I think you just need to change:

findIndex(myList, size-1)

to

myList[findIndex(myList, size-1)]

#7rip-off  Moderators

Posted 19 April 2012 - 04:16 AM

During each call, you return either size or size-1. Thus, it is not possible for your implementation to return an early index in the array - regardless of the recursion.

When designing such a generic algorithm, you should think about corner cases. For example, what should the function do if passed an empty list? An "easy" answer is just to reject such a case using an exception.
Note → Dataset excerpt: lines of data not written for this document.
/-- Witnesses for `Obligations.ModeCommands`. -/
theorem wit_modeCommands :
    (∃ s : State, s.Canon ∧ s.writable = true ∧ s.overtaken 0 = false ∧ s.mode = .ready ∧ s.kpr.goLive = false ∧ s.kpr.shelving = false ∧ s.quality = 1 ∧ s.safeActive = 0 ∧ s.seq.job = none) ∧
    (∃ s : State, s.Canon ∧ s.writable = true ∧ (s.overtaken 0 = true ∨ s.mode ≠ .ready ∨ s.kpr.goLive = true ∨ s.kpr.shelving = true ∨ s.quality ≠ 1 ∨ s.safeActive ≠ 0 ∨ s.seq.job.isSome = true)) ∧
    (∃ s : State, s.Canon ∧ s.writable = true ∧ s.mode.live = true ∧ s.overtaken 0 = false) ∧
    (∃ s : State, s.Canon ∧ s.writable = true ∧ (s.mode.live = false ∨ s.overtaken 0 = true)) ∧
    (∃ s : State, s.Canon ∧ s.writable = true ∧ s.mode = .safe ∧ s.safeHolds = false ∧ s.overtaken 0 = false) ∧
    (∃ s : State, s.Canon ∧ s.writable = true ∧ (s.mode ≠ .safe ∨ s.safeHolds = true ∨ s.overtaken 0 = true)) ∧
    (∃ s : State, ∃ (u : Nat), s.Canon ∧ s.kpr.tempClearAt = some u ∧ s.mode = .safe ∧ s.bit Reg.KPR_SAFE_CFG 31 = true ∧ s.fld Reg.KPR_SAFE_CAUSE 5 0 = 1 ∧ s.safeHolds = false ∧ s.overtaken 0 = false ∧ s.fld Reg.KPR_SAFE_CFG 15 0 * ticksPerS ≤ s.now - u) ∧
    (∃ s : State, s.Canon ∧ (s.kpr.tempClearAt = none ∨ s.mode ≠ .safe ∨ s.bit Reg.KPR_SAFE_CFG 31 = false ∨ s.fld Reg.KPR_SAFE_CAUSE 5 0 ≠ 1 ∨ s.safeHolds = true ∨ s.overtaken 0 = true)) ∧
    (∃ s : State, ∃ (u : Nat), s.Canon ∧ s.kpr.tempClearAt = some u ∧ s.now - u < s.fld Reg.KPR_SAFE_CFG 15 0 * ticksPerS) ∧
    (∃ s : State, s.Canon ∧ s.writable = true ∧ s.kpr.shelving = false ∧ s.rcd.earlyWarned = false ∧ s.rcd.copy = none ∧ s.earlyNow = false) ∧
    (∃ s : State, s.Canon ∧ s.writable = true ∧ s.kpr.shelving = false ∧ s.rcd.earlyWarned = false ∧ (s.rcd.copy.isSome = true ∨ s.earlyNow = true)) ∧
    (∃ s : State, s.Canon ∧ s.writable = true ∧ s.kpr.shelving = true) ∧
    (∃ s : State, s.Canon ∧ s.writable = false) ∧
    (∃ s : State, s.Canon ∧ s.writable = false) ∧
    (∃ s : State, s.Canon ∧ s.writable = false) ∧
    (∃ s : State, s.Canon ∧ s.writable = false) :=
  ⟨by refine ⟨{ wLive with mode := .ready }.setFld Reg.TIM_QUAL 17 16 1, ?_⟩; decide +kernel,
    by refine ⟨wLive, ?_⟩; decide +kernel,
    by refine ⟨{ wTx with seq := { wTx.seq with job := some { kind := 3, quads := 1, quadOut := true } } }, ?_⟩; decide +kernel,
    by refine ⟨wOpen, ?_⟩; decide +kernel,
    by refine ⟨{ wRx with mode := .safe, pins := { wRx.pins with resetN := true } }, ?_⟩; decide +kernel,
    by refine ⟨wLive, ?_⟩; decide +kernel,
    by refine ⟨{ ({ ({ wRx with mode := .safe, pins := { wRx.pins with resetN := true } }) with now := 1000000000000, kpr := { ({ wRx with mode := .safe, pins := { wRx.pins with resetN := true } }).kpr with tempClearAt := some 5 } }.wr Reg.KPR_SAFE_CFG 0x80000002).wr Reg.KPR_SAFE_CAUSE 1 with mode := .safe }, 5, ?_⟩; decide +kernel,
    by refine ⟨State.reset, ?_⟩; decide +kernel,
    by refine ⟨{ { ({ ({ wRx with mode := .safe, pins := { wRx.pins with resetN := true } }) with now := 1000000000000, kpr := { ({ wRx with mode := .safe, pins := { wRx.pins with resetN := true } }).kpr with tempClearAt := some 5 } }.wr Reg.KPR_SAFE_CFG 0x80000002).wr Reg.KPR_SAFE_CAUSE 1 with mode := .safe } with now := 7 }, 5, ?_⟩; decide +kernel,
    by refine ⟨wTx, ?_⟩; decide +kernel,
    by refine ⟨{ wTx with rcd := { wTx.rcd with copy := some (2, { trigger := 0, mode := 0, image := 0, cause := 0, nEntry := 0, firstSeq := 0, ns := 0, air := 0, quality := 0, version := 0, ltOn := 0, ring := [] }) } }, ?_⟩; decide +kernel,
    by refine ⟨{ wOpen with kpr := { wOpen.kpr with shelving := true } }, ?_⟩; decide +kernel,
    by refine ⟨State.reset, ?_⟩; decide +kernel,
    by refine ⟨State.reset, ?_⟩; decide +kernel,
    by refine ⟨State.reset, ?_⟩; decide +kernel,
    by refine ⟨State.reset, ?_⟩; decide +kernel⟩

/-- Witnesses for `Obligations.ResetRebootAndBoot`. -/
theorem wit_resetRebootAndBoot :
    (∃ s : State, s.Canon ∧ s.mode ≠ .shelf) ∧
    (∃ s : State, s.Canon ∧ s.mode = .shelf) ∧
    (∃ s : State, ∃ (r : BootRun), s.Canon ∧ (s.writable = true ∨ s.kpr.haltedAt.isSome = true) ∧ s.overtaken 2 = false ∧ r.early = false) ∧
    (∃ s : State, ∃ (r : BootRun), s.Canon ∧ (s.writable = true ∨ s.kpr.haltedAt.isSome = true) ∧ s.overtaken 2 = false ∧ r.early = true ∧ r.readA = false ∧ r.readB = false) ∧
    (∃ s : State, s.Canon ∧ (s.writable = true ∨ s.kpr.haltedAt.isSome = true) ∧ s.overtaken 2 = false) ∧
    (∃ s : State, s.Canon ∧ s.writable = false ∧ s.kpr.haltedAt = none) ∧
    (∃ s : State, s.Canon ∧ (s.writable = true ∨ s.kpr.haltedAt.isSome = true) ∧ s.overtaken 2 = true) ∧
    (∃ s : State, ∃ (r : BootRun), s.Canon ∧ s.pins.resetN = false ∧ s.mode ≠ .shelf ∧ r.early = false) ∧
    (∃ s : State, ∃ (r : BootRun), s.Canon ∧ s.pins.resetN = false ∧ s.mode ≠ .shelf ∧ r.early = true ∧ r.readA = false ∧ r.readB = false) ∧
    (∃ s : State, s.Canon ∧ s.pins.resetN = false ∧ s.mode ≠ .shelf ∧ s.kpr.haltedAt = none) ∧
    (∃ s : State, s.Canon ∧ s.pins.resetN = false ∧ s.mode = .shelf ∧ (s.pins.vaon = false ∨ s.pins.pwrReq = false ∨ s.pins.pgood0 = false ∨ s.pins.pgood1 = false)) ∧
    (∃ s : State, s.Canon ∧ s.pins.resetN = true) ∧
    (∃ s : State, ∃ (u : Nat), s.Canon ∧ s.kpr.portsAt = some u ∧ s.mode = .boot ∧ msPassed (s.now - u) (100 * s.fld Reg.KPR_BOOT_CFG 7 0) = true) ∧
    (∃ s : State, s.Canon ∧ (s.kpr.portsAt = none ∨ s.mode ≠ .boot)) ∧
    (∃ s : State, ∃ (u : Nat), s.Canon ∧ s.kpr.haltedAt = some u ∧ msPassed (s.now - u) 100 = true) ∧
    (∃ s : State, s.Canon ∧ s.kpr.haltedAt = none) :=
  ⟨by refine ⟨(wTx.wr Reg.KPR_AON 3).wr Reg.BIA_STROBE 7, ?_⟩; decide +kernel,
    by refine ⟨{ wOpen with mode := .shelf }, ?_⟩; decide +kernel,
    by refine ⟨wTx, ⟨1, 2, true, #v[none, some 1, none, none], [(9, 7)], false, true, true, #v[true, true], 5, 600, Vector.replicate 9 (0, 0)⟩, ?_⟩; decide +kernel,
    by refine ⟨wTx, ⟨1, 2, true, #v[some 0, some 2, some 1, some 0], [(9, 7)], false, false, false, #v[true, true], 5, 600, Vector.replicate 9 (0, 0)⟩, ?_⟩; decide +kernel,
    by refine ⟨wTx, ?_⟩; decide +kernel,
    by refine ⟨State.reset, ?_⟩; decide +kernel,
    by refine ⟨{ wTx with pending := [.earlyWarning 0 []] }, ?_⟩; decide +kernel,
    by refine ⟨State.reset, ⟨1, 2, true, #v[none, some 1, none, none], [(9, 7)], false, true, true, #v[true, true], 5, 600, Vector.replicate 9 (0, 0)⟩, ?_⟩; decide +kernel,
    by refine ⟨State.reset, ⟨1, 2, true, #v[some 0, some 2, some 1, some 0], [(9, 7)], false, false, false, #v[true, true], 5, 600, Vector.replicate 9 (0, 0)⟩, ?_⟩; decide +kernel,
    by refine ⟨State.reset, ?_⟩; decide +kernel,
    by refine ⟨{ State.reset with mode := .shelf, pins := { State.reset.pins with pwrReq := false } }, ?_⟩; decide +kernel,
    by refine ⟨{ wTx with pins := { wTx.pins with resetN := true } }, ?_⟩; decide +kernel,
    by refine ⟨{ State.reset with now := 5000000000000, kpr := { State.reset.kpr with portsAt := some 5, bootPorts := true, bootDone := some 7, writesOpen := true } }, 5, ?_⟩; decide +kernel,
    by refine ⟨State.reset, ?_⟩; decide +kernel,
    by refine ⟨{ State.reset with now := 5000000000000, kpr := { State.reset.kpr with haltedAt := some 7 } }, 7, ?_⟩; decide +kernel,
    by refine ⟨State.reset, ?_⟩; decide +kernel⟩
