theorem State.bootStraps_shown (r : BootRun) (h : s.Canon) : StrapsShown s (s.bootStraps r) := by
  rw [State.bootStraps_eq]
  have hf := (s.bootEntry r).clearLevel.programmed_frame r.flash
  have hp : ((s.bootEntry r).clearLevel.programmed r.flash).pins = s.pins :=
    ((s.bootEntry r).clearLevel_frame.1 .pins (by decide)).trans (hf.1 .pins (by decide))
  have hs := State.showStraps_shown (State.programmed_canon (s.bootEntry r).clearLevel r.flash (State.clearLevel_canon _ h)) fun hc c => by
    rw [hf.fld (fun h => h)]
    exact (s.bootEntry r).clearLevel_fld h (hp ▸ hc) c
  exact hs.of_pins hp

theorem State.bootStraps_flash (s : State) (r : BootRun) : (s.bootStraps r).flash = (s.programmed r.flash).flash := by
  rw [State.bootStraps_eq]
  exact Eq.trans ((State.showStraps_frame _).1 .flash (by decide)) (State.programmed_flash _ ((s.bootEntry r).clearLevel_frame.1 .flash (by decide)))

/-- The parts that the start of a boot may change. -/
abbrev bootParts : List Part := [.mode, .clk, .kpr, .tim, .tns, .flash]

/-- KPR_BOOT_NEXT is taken, and the first boot step reached (R547, R564). -/
def State.bootTaken (s : State) : State := (s.wr Reg.KPR_BOOT_NEXT 0).bootStep 1

theorem State.bootTaken_frame (s : State) : Frame s s.bootTaken [] bootRegs :=
  ((Frame.refl s _ _).step (s.wr_frame _ _) (by decide) (fun _ h => .inl (by simp [h]))).step (State.setFld_frame _ _ _ _ _) (by decide)
    (fun _ h => .inl (by simp [h]))

theorem State.bootTaken_canon (h : s.Canon) : s.bootTaken.Canon := State.setFld_canon _ _ _ _ _ (s.wr_canon _ _ h)

theorem State.bootTaken_next (h : s.Canon) : s.bootTaken.rd Reg.KPR_BOOT_NEXT = 0 :=
  (State.rd_setFld_other _ _ _ _ (by decide)).trans (s.rd_wr_same _ _ h)

theorem StrapsShown.bootTaken (h : StrapsShown s t) (ht : t.Canon) : StrapsShown s t.bootTaken := by
  have hw : StrapsShown s (t.wr Reg.KPR_BOOT_NEXT 0) := h.of_frame (t.wr_frame _ _) (by decide) (by decide) (by decide)
  exact hw.setStat (t.wr_canon _ _ ht) 1 (by decide) (by decide) (by decide)

/-- Both PLLs that a boot tries first (R112). -/
def State.firstLocks (s : State) (r : BootRun) : State := (s.coldLock r 0).coldLock r 1

theorem State.firstLocks_frame (s : State) (r : BootRun) : Frame s (s.firstLocks r) [.clk] (· = Reg.SYN_LOCK_STAT) :=
  (s.coldLock_frame r 0).trans (State.coldLock_frame _ r 1)

theorem State.firstLocks_locked (r : BootRun) (h : s.Canon) (k : Fin 4) (hk : k.val < 2) :
    (s.firstLocks r).bit Reg.SYN_LOCK_STAT k = r.locked k ∧ (s.firstLocks r).clk.plls[k].locked = r.locked k := by
  have h0 := s.coldLock_canon r 0 h
  obtain rfl | rfl : k = 0 ∨ k = 1 := by omega
  · have ho := State.coldLock_other (s := s.coldLock r 0) r (k := 1) (j := 0) h0 (by decide)
    have hs := s.coldLock_same r 0 h
    exact ⟨ho.1.trans hs.1, ho.2.trans hs.2⟩
  · exact State.coldLock_same r 1 h0

theorem State.bootStart_eq (s : State) (r : BootRun) : s.bootStart r = (s.bootStraps r).bootTaken.firstLocks r := rfl

theorem State.bootStart_shown (r : BootRun) (h : s.Canon) : BootShown s r bootParts (s.bootStart r) := by
  rw [State.bootStart_eq]
  have hb := s.bootStraps_canon r h
  have ht := (s.bootStraps r).bootTaken_canon hb
  have f1 := s.bootStraps_frame_bootEntry r
  have f2 := (s.bootStraps r).bootTaken_frame
  have f3 := (s.bootStraps r).bootTaken.firstLocks_frame r
  have hs := ((s.bootStraps_shown r h).bootTaken hb).of_frame f3 (by decide) (by decide) (by decide)
  have f : Frame (s.bootEntry r) ((s.bootStraps r).bootTaken.firstLocks r) [.clk, .flash] bootRegs :=
    ((f1.mono (by decide) (fun _ h => h)).step f2 (by decide) (fun _ h => h)).step f3 (by decide) (fun _ h => .inl (by simp [h]))
  exact {
    hs with
    canon := State.coldLock_canon r 1 (State.coldLock_canon r 0 ht)
    next := (f3.2 _ (by decide)).trans (State.bootTaken_next hb)
    locks := State.firstLocks_locked r ht
    mode := f.1 .mode (by decide)
    tns := f.1 .tns (by decide)
    flash := Eq.trans ((f2.1 .flash (by decide)).trans (f3.1 .flash (by decide))) (s.bootStraps_flash r)
    keeper := ⟨s.kpr.failA, s.kpr.failB, f.1 .kpr (by decide)⟩
    frame := ((Frame.refl s _ _).part (s.bootEntry_frame r) (by decide)).step f (by decide) (fun _ h => h) }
A stylistic note is that the name of the function is ambiguous, and the parameter name "size" is ambiguous (as Java arrays know their size, it appears redundant). Most programmers are used to the convention that searches start from the beginning. Thus, I would propose a function signature(s) like the following:
public class Example
{
public static int indexOfLargest(int [] array, int startIndex)
{
// ...
}

public static int indexOfLargest(int [] array)
{
return indexOfLargest(array, 0);
}
}

The most general function is indexOfLargest(int [] array, int begin, int end), if you really want maximum flexibility.

#8Álvaro  Members

Posted 19 April 2012 - 05:41 AM

The version that takes begin and end also allows for a different algorithm, where you divide the incoming data into two parts and recursively compute the maximum of each one. This only uses O(log(N)) stack space as opposed O(N).

#9samoth  Members

Posted 20 April 2012 - 03:17 AM

This won't teach you about recursion, but why not use a priority queue, which is the right tool for the task? Learning to use the right tool is important to learn as well.
Or, sort an array of indices (recursively if you want), which lets you find the largest and next largest element in the original array by iterating over it linearly.